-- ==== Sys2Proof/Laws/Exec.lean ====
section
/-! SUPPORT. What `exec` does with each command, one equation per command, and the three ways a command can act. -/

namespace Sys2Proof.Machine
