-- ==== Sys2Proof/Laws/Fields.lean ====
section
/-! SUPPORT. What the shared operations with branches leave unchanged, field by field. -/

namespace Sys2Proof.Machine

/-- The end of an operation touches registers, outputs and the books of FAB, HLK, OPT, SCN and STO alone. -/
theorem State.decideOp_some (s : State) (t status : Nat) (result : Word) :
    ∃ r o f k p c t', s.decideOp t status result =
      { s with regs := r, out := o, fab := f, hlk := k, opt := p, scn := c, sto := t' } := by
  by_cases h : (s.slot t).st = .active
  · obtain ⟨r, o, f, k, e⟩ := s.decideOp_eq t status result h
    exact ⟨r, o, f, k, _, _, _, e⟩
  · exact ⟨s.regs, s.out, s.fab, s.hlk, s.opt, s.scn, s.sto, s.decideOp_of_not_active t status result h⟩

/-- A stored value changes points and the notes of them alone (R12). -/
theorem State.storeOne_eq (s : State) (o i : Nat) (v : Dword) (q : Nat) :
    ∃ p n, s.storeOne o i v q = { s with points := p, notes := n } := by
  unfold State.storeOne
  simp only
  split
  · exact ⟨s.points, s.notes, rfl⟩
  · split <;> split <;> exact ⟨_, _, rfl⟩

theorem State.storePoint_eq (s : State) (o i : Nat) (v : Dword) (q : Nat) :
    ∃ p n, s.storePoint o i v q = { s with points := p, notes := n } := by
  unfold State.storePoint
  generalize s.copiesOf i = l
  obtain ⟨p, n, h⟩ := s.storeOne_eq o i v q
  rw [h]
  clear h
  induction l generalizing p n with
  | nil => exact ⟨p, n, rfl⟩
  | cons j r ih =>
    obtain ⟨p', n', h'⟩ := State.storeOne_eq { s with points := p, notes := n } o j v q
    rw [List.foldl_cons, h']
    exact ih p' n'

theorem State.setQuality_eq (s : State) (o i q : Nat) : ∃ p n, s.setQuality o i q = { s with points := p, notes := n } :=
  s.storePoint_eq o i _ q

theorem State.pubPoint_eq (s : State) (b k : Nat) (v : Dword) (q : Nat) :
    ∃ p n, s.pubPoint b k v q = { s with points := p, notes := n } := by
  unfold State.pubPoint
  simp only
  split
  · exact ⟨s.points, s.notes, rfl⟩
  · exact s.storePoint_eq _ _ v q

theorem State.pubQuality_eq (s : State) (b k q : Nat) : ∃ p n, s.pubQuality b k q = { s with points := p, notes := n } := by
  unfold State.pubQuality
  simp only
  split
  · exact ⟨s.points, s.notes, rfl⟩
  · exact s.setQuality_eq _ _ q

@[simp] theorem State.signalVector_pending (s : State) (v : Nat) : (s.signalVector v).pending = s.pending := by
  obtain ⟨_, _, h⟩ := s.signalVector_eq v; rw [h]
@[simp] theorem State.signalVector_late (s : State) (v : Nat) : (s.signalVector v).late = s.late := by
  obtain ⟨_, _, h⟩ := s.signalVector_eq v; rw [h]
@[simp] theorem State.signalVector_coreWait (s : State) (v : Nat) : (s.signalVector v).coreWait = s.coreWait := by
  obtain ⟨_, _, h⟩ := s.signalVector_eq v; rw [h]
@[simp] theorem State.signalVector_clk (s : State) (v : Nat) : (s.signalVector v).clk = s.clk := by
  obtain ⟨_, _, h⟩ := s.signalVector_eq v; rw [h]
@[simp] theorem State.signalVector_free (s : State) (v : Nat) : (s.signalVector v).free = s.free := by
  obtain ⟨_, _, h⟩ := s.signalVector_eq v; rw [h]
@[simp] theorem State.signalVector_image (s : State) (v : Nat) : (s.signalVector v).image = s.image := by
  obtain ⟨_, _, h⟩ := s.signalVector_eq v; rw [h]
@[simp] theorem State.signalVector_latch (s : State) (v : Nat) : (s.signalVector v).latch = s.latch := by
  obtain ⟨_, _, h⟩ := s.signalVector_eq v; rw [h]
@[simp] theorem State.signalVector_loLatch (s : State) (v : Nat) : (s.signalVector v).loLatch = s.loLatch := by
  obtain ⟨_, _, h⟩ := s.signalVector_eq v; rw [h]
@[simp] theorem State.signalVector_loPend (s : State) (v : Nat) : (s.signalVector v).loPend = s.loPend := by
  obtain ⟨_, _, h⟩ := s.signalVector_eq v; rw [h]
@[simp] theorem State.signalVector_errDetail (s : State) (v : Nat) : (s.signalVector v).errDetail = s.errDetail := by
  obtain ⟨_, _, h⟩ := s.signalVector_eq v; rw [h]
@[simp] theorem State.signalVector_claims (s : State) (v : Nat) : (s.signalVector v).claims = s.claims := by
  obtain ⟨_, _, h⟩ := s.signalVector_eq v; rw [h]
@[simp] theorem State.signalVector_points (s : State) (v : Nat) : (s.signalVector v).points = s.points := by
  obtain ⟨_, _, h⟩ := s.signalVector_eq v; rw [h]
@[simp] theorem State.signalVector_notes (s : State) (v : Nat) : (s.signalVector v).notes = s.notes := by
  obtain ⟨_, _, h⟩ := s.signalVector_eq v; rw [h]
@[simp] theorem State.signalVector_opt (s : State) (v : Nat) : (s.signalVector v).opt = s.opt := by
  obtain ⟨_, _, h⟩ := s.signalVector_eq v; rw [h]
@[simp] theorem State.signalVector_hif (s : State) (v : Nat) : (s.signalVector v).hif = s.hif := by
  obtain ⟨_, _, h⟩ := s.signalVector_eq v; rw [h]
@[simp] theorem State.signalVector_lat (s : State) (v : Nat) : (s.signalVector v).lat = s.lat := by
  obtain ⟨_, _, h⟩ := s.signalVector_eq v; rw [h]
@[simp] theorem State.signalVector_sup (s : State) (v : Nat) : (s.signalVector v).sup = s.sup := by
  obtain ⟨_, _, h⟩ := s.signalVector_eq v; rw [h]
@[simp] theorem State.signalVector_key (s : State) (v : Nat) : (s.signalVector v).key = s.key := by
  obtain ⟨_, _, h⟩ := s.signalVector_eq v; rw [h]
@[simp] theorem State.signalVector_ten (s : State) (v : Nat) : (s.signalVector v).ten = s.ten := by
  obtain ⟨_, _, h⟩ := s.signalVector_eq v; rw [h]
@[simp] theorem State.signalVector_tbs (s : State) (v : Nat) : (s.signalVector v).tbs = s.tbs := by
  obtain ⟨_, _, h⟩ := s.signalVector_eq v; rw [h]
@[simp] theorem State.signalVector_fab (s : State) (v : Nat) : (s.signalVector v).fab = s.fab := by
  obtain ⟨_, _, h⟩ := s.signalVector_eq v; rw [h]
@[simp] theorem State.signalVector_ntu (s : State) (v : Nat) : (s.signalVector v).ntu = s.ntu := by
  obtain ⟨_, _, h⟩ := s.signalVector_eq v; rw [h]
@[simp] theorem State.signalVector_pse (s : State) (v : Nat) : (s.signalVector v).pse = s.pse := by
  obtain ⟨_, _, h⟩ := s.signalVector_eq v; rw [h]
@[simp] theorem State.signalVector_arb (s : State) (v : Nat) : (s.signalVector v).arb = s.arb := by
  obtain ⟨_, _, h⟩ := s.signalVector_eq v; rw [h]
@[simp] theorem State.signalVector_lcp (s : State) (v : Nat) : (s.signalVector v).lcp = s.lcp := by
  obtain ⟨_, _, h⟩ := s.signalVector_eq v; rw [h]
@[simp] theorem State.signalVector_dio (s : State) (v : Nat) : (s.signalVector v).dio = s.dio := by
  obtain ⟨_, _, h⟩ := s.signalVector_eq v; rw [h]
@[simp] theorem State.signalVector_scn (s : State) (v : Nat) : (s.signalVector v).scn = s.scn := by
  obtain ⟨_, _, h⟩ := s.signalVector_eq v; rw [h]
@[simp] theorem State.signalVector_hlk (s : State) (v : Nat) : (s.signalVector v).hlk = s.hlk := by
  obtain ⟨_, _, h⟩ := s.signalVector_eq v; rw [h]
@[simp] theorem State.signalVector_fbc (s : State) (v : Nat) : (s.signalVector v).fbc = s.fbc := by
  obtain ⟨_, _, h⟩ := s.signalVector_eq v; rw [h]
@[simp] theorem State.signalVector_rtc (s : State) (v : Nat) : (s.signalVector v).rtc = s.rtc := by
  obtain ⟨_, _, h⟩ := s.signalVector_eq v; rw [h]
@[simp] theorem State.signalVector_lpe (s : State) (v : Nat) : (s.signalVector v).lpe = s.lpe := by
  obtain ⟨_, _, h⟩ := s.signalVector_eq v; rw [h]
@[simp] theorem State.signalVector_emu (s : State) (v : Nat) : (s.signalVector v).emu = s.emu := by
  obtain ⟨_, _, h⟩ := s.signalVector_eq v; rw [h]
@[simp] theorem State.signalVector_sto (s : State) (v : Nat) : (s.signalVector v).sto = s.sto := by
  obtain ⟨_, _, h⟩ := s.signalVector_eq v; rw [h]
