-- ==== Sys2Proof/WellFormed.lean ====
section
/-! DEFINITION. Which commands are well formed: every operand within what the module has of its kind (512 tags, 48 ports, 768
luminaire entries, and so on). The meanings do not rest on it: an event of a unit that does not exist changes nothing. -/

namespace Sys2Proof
===============
▸ Work request: Using the records given above, list every line that includes the word "alone".

▸ Solution for this problem:
/-- The end of an operation touches registers, outputs and the books of FAB, HLK, OPT, SCN and STO alone. -/
/-- A stored value changes points and the notes of them alone (R12). -/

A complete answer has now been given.